Find the line in the entries below that contains "busy := true". Repeat it exactly, and every line after it through the line that contains "if w.toNat = 0 then some .nop".
━━━
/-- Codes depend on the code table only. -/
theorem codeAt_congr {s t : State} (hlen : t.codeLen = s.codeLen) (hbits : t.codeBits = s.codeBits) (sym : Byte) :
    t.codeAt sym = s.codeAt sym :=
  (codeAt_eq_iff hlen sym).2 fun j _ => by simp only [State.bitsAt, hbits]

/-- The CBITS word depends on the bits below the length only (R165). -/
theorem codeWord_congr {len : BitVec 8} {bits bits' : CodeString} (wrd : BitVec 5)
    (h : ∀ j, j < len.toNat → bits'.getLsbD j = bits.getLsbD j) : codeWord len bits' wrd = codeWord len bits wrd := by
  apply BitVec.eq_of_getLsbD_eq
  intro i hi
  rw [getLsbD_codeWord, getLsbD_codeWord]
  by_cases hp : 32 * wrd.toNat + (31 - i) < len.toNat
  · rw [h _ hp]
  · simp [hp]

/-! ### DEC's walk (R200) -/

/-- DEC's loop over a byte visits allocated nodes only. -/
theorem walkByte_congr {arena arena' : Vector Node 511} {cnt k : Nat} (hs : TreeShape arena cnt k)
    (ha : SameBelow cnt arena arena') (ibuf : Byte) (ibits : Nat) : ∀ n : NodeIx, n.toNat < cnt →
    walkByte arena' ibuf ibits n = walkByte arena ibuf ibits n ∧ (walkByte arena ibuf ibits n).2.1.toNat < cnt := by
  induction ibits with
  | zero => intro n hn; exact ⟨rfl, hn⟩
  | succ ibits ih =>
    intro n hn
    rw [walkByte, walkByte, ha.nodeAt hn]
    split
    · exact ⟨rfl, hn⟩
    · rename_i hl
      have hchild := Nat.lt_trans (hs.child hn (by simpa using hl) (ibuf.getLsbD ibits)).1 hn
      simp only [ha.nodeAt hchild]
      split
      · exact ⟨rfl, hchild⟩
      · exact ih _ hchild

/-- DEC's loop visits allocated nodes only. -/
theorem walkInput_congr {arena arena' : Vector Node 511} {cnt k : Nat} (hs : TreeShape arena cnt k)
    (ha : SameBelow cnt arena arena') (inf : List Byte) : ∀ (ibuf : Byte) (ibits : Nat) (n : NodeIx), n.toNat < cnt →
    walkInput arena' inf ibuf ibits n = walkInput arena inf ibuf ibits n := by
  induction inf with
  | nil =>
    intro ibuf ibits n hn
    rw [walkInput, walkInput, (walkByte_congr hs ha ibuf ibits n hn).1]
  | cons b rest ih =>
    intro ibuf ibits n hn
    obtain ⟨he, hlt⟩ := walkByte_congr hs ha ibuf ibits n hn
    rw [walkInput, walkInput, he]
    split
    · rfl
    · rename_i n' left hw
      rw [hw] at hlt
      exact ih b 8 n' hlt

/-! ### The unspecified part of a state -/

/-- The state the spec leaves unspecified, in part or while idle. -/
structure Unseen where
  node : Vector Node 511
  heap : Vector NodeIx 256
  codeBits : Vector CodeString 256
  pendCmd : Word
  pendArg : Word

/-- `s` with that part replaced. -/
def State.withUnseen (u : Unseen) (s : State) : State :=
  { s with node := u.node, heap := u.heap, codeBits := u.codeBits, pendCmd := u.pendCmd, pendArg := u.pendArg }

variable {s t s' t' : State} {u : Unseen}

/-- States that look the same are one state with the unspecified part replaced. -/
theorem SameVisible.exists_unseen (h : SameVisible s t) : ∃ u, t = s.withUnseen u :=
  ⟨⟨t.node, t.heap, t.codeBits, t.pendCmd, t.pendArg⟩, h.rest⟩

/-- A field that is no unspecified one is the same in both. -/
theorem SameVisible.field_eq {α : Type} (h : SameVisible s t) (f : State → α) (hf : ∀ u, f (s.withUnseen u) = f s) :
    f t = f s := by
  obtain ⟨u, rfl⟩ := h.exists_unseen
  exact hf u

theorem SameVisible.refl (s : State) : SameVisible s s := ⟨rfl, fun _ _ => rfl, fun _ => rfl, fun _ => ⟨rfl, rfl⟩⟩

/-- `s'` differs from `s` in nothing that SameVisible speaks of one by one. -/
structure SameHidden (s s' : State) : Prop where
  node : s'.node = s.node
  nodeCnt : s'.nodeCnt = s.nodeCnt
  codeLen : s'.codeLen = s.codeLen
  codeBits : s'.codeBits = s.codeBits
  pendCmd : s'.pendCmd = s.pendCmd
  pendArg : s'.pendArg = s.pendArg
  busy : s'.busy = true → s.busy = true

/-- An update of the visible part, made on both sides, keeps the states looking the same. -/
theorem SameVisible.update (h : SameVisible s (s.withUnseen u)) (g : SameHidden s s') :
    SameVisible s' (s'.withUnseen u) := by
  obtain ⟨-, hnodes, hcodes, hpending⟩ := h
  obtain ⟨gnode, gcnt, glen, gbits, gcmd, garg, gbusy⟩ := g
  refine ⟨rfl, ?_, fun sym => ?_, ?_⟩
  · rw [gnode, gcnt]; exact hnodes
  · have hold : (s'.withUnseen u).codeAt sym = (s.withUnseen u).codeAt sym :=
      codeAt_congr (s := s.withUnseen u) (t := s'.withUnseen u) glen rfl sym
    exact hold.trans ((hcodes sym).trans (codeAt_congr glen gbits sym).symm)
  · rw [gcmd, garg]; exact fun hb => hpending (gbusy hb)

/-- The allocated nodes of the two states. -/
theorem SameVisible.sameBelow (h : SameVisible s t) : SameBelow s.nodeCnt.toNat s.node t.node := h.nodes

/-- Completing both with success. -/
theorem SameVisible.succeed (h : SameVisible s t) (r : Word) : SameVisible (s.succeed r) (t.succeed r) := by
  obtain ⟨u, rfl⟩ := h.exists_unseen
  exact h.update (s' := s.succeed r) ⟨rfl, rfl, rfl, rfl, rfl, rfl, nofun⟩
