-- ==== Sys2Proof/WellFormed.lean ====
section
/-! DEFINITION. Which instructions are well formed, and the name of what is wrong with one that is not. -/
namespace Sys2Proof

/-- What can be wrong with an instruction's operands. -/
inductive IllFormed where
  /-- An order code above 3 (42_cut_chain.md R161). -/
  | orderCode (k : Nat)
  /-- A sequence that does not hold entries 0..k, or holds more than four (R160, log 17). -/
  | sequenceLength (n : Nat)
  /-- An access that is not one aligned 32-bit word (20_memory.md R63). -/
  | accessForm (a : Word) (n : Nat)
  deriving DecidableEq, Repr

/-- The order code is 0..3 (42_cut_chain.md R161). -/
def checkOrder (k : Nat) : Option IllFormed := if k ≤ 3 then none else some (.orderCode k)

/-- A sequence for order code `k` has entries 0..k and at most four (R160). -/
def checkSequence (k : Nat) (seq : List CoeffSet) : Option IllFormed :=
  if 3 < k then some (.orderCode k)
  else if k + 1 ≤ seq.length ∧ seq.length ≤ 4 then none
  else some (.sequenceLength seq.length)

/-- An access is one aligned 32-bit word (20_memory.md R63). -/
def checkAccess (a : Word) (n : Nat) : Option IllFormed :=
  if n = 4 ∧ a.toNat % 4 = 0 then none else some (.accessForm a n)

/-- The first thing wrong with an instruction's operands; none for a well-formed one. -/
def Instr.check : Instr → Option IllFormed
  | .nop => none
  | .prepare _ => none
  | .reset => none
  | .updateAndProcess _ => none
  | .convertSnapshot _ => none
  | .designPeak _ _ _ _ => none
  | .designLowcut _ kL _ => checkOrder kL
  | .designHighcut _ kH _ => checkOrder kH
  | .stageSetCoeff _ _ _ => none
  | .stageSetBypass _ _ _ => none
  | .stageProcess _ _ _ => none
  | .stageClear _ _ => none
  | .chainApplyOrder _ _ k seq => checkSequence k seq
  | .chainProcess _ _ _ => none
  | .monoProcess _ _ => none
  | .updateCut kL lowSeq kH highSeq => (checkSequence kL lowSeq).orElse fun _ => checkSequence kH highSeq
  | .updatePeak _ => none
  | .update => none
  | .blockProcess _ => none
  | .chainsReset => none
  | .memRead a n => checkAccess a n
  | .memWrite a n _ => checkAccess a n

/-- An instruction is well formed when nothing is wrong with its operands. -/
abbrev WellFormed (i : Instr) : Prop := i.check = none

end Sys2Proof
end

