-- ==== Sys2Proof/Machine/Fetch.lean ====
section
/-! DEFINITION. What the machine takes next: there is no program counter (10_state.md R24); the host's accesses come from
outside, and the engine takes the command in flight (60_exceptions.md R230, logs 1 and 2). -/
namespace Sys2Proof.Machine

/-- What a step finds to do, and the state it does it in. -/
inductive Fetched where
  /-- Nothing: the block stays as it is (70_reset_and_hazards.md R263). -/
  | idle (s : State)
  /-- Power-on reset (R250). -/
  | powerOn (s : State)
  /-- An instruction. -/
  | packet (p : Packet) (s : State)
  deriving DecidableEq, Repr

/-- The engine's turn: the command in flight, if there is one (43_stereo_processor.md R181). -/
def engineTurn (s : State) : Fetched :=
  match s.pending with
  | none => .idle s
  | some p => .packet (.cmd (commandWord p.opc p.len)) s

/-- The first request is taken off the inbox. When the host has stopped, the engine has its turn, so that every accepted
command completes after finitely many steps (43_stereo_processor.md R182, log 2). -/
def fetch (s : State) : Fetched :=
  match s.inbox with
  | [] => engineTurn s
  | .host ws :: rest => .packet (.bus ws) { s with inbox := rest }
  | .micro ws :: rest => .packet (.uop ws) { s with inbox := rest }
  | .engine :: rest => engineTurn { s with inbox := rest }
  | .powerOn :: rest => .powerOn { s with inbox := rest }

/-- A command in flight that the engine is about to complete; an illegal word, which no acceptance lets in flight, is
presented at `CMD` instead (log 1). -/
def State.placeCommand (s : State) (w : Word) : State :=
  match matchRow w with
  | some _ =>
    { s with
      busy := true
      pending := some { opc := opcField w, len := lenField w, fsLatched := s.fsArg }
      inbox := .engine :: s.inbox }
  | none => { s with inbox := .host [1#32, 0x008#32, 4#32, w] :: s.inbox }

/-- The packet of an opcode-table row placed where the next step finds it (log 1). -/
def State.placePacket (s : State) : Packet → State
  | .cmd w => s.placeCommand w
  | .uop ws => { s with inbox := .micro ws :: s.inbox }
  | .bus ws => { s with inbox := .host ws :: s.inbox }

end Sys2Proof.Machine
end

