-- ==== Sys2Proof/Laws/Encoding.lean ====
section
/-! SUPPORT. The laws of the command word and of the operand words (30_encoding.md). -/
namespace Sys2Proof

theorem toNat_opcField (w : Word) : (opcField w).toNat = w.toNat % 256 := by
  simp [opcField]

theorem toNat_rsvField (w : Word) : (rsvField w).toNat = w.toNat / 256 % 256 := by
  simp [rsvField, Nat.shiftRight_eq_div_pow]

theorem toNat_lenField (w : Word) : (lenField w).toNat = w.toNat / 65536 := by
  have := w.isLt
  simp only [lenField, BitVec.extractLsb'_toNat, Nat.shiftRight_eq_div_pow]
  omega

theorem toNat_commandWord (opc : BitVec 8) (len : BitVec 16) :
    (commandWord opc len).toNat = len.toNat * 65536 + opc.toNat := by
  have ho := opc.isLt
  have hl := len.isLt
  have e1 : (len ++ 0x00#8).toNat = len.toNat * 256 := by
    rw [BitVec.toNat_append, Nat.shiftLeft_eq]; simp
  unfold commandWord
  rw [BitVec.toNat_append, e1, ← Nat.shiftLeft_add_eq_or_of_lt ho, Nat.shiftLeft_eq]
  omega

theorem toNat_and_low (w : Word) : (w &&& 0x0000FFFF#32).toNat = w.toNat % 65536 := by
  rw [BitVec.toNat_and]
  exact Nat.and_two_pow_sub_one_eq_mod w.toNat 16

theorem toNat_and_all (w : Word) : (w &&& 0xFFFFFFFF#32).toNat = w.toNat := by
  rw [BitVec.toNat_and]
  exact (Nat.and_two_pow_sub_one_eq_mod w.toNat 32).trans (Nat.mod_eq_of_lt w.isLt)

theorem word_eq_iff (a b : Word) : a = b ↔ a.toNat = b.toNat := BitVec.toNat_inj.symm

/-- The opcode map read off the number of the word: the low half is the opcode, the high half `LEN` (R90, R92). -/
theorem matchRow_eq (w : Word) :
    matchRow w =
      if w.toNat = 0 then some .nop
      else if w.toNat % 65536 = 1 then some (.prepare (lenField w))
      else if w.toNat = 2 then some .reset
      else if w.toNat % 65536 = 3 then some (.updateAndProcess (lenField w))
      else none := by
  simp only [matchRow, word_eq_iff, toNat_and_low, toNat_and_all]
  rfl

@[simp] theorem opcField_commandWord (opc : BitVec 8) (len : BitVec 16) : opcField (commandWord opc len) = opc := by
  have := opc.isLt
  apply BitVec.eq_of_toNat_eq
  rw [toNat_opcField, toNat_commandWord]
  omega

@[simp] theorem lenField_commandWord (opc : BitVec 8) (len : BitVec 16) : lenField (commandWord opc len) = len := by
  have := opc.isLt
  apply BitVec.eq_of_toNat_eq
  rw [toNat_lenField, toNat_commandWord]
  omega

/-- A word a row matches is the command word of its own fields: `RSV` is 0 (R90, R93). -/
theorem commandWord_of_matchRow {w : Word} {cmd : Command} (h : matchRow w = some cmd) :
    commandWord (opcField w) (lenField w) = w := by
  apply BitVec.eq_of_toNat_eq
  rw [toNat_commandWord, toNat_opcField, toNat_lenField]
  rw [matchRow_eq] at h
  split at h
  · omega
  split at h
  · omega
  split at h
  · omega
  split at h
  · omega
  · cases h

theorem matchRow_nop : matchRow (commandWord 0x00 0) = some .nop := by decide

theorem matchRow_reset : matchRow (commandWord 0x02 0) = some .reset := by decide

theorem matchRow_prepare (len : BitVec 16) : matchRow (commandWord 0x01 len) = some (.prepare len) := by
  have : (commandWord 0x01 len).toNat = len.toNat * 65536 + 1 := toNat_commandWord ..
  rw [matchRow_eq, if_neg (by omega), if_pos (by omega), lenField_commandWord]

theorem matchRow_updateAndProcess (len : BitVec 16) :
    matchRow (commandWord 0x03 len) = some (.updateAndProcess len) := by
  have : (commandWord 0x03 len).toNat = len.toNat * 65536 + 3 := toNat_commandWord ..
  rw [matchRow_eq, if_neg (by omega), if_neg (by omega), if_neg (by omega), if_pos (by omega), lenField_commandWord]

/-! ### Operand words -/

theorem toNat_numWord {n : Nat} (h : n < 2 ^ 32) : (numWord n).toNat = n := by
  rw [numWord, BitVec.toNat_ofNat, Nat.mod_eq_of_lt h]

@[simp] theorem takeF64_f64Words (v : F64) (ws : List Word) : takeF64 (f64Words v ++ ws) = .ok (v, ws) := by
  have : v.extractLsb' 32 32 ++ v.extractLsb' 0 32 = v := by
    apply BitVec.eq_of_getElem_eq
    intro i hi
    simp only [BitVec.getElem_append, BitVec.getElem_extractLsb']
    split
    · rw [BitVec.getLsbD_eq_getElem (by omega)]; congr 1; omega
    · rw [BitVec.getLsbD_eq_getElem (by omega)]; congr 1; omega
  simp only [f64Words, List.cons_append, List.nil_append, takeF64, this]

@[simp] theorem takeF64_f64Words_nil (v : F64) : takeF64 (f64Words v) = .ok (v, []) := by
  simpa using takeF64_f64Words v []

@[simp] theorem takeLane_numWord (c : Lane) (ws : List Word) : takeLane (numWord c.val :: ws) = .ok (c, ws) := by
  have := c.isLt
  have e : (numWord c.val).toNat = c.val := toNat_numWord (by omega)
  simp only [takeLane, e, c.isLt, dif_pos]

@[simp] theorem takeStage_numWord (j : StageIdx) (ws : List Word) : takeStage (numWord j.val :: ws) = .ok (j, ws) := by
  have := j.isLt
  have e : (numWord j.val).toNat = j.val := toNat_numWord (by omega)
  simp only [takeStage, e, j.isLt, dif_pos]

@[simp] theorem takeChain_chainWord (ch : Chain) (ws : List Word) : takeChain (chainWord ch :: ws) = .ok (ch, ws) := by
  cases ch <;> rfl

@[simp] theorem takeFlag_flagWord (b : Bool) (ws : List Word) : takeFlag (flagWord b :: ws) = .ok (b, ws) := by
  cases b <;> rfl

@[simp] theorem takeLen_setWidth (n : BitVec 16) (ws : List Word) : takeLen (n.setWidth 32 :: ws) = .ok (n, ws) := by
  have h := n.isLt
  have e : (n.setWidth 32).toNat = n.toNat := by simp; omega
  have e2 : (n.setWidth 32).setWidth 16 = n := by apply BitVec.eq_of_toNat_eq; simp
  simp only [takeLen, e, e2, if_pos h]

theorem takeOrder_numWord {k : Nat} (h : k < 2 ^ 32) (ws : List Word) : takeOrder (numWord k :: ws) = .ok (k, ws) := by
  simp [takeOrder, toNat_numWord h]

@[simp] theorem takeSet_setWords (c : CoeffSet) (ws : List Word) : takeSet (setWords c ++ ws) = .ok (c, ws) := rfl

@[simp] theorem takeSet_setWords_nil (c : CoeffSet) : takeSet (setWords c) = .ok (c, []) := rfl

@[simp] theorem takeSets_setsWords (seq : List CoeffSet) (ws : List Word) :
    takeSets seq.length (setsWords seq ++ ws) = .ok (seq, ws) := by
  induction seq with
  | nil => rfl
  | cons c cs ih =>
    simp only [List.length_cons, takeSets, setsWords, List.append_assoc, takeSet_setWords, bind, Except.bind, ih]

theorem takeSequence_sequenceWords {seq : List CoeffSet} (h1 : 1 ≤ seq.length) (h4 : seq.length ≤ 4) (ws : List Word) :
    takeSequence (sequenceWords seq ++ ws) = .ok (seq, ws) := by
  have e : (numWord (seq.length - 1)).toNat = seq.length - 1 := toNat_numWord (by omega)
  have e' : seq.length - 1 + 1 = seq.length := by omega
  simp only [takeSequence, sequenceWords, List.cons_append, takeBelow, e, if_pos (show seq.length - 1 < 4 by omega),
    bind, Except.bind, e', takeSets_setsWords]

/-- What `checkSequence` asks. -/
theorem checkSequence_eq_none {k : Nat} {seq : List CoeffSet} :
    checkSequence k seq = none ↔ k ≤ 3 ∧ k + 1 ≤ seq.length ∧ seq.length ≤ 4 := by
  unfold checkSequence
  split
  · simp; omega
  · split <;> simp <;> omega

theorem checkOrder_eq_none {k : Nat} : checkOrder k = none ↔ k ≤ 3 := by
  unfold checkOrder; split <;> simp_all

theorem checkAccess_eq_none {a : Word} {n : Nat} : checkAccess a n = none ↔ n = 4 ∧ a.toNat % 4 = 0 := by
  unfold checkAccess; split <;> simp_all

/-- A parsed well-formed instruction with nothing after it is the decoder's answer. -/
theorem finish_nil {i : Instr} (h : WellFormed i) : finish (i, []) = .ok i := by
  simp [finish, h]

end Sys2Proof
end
━━━
Task answer -
      busy := true
      pending := some { opc := opcField w, len := lenField w, fsLatched := s.fsArg }
      inbox := .engine :: s.inbox }
  | none => { s with inbox := .host [1#32, 0x008#32, 4#32, w] :: s.inbox }

/-- The packet of an opcode-table row placed where the next step finds it (log 1). -/
def State.placePacket (s : State) : Packet → State
  | .cmd w => s.placeCommand w
  | .uop ws => { s with inbox := .micro ws :: s.inbox }
  | .bus ws => { s with inbox := .host ws :: s.inbox }

end Sys2Proof.Machine
end

-- ==== Sys2Proof/Laws/Encoding.lean ====
section
/-! SUPPORT. The laws of the command word and of the operand words (30_encoding.md). -/
namespace Sys2Proof

theorem toNat_opcField (w : Word) : (opcField w).toNat = w.toNat % 256 := by
  simp [opcField]

theorem toNat_rsvField (w : Word) : (rsvField w).toNat = w.toNat / 256 % 256 := by
  simp [rsvField, Nat.shiftRight_eq_div_pow]

theorem toNat_lenField (w : Word) : (lenField w).toNat = w.toNat / 65536 := by
  have := w.isLt
  simp only [lenField, BitVec.extractLsb'_toNat, Nat.shiftRight_eq_div_pow]
  omega

theorem toNat_commandWord (opc : BitVec 8) (len : BitVec 16) :
    (commandWord opc len).toNat = len.toNat * 65536 + opc.toNat := by
  have ho := opc.isLt
  have hl := len.isLt
  have e1 : (len ++ 0x00#8).toNat = len.toNat * 256 := by
    rw [BitVec.toNat_append, Nat.shiftLeft_eq]; simp
  unfold commandWord
  rw [BitVec.toNat_append, e1, ← Nat.shiftLeft_add_eq_or_of_lt ho, Nat.shiftLeft_eq]
  omega

theorem toNat_and_low (w : Word) : (w &&& 0x0000FFFF#32).toNat = w.toNat % 65536 := by
  rw [BitVec.toNat_and]
  exact Nat.and_two_pow_sub_one_eq_mod w.toNat 16

theorem toNat_and_all (w : Word) : (w &&& 0xFFFFFFFF#32).toNat = w.toNat := by
  rw [BitVec.toNat_and]
  exact (Nat.and_two_pow_sub_one_eq_mod w.toNat 32).trans (Nat.mod_eq_of_lt w.isLt)

theorem word_eq_iff (a b : Word) : a = b ↔ a.toNat = b.toNat := BitVec.toNat_inj.symm

/-- The opcode map read off the number of the word: the low half is the opcode, the high half `LEN` (R90, R92). -/
theorem matchRow_eq (w : Word) :
    matchRow w =
      if w.toNat = 0 then some .nop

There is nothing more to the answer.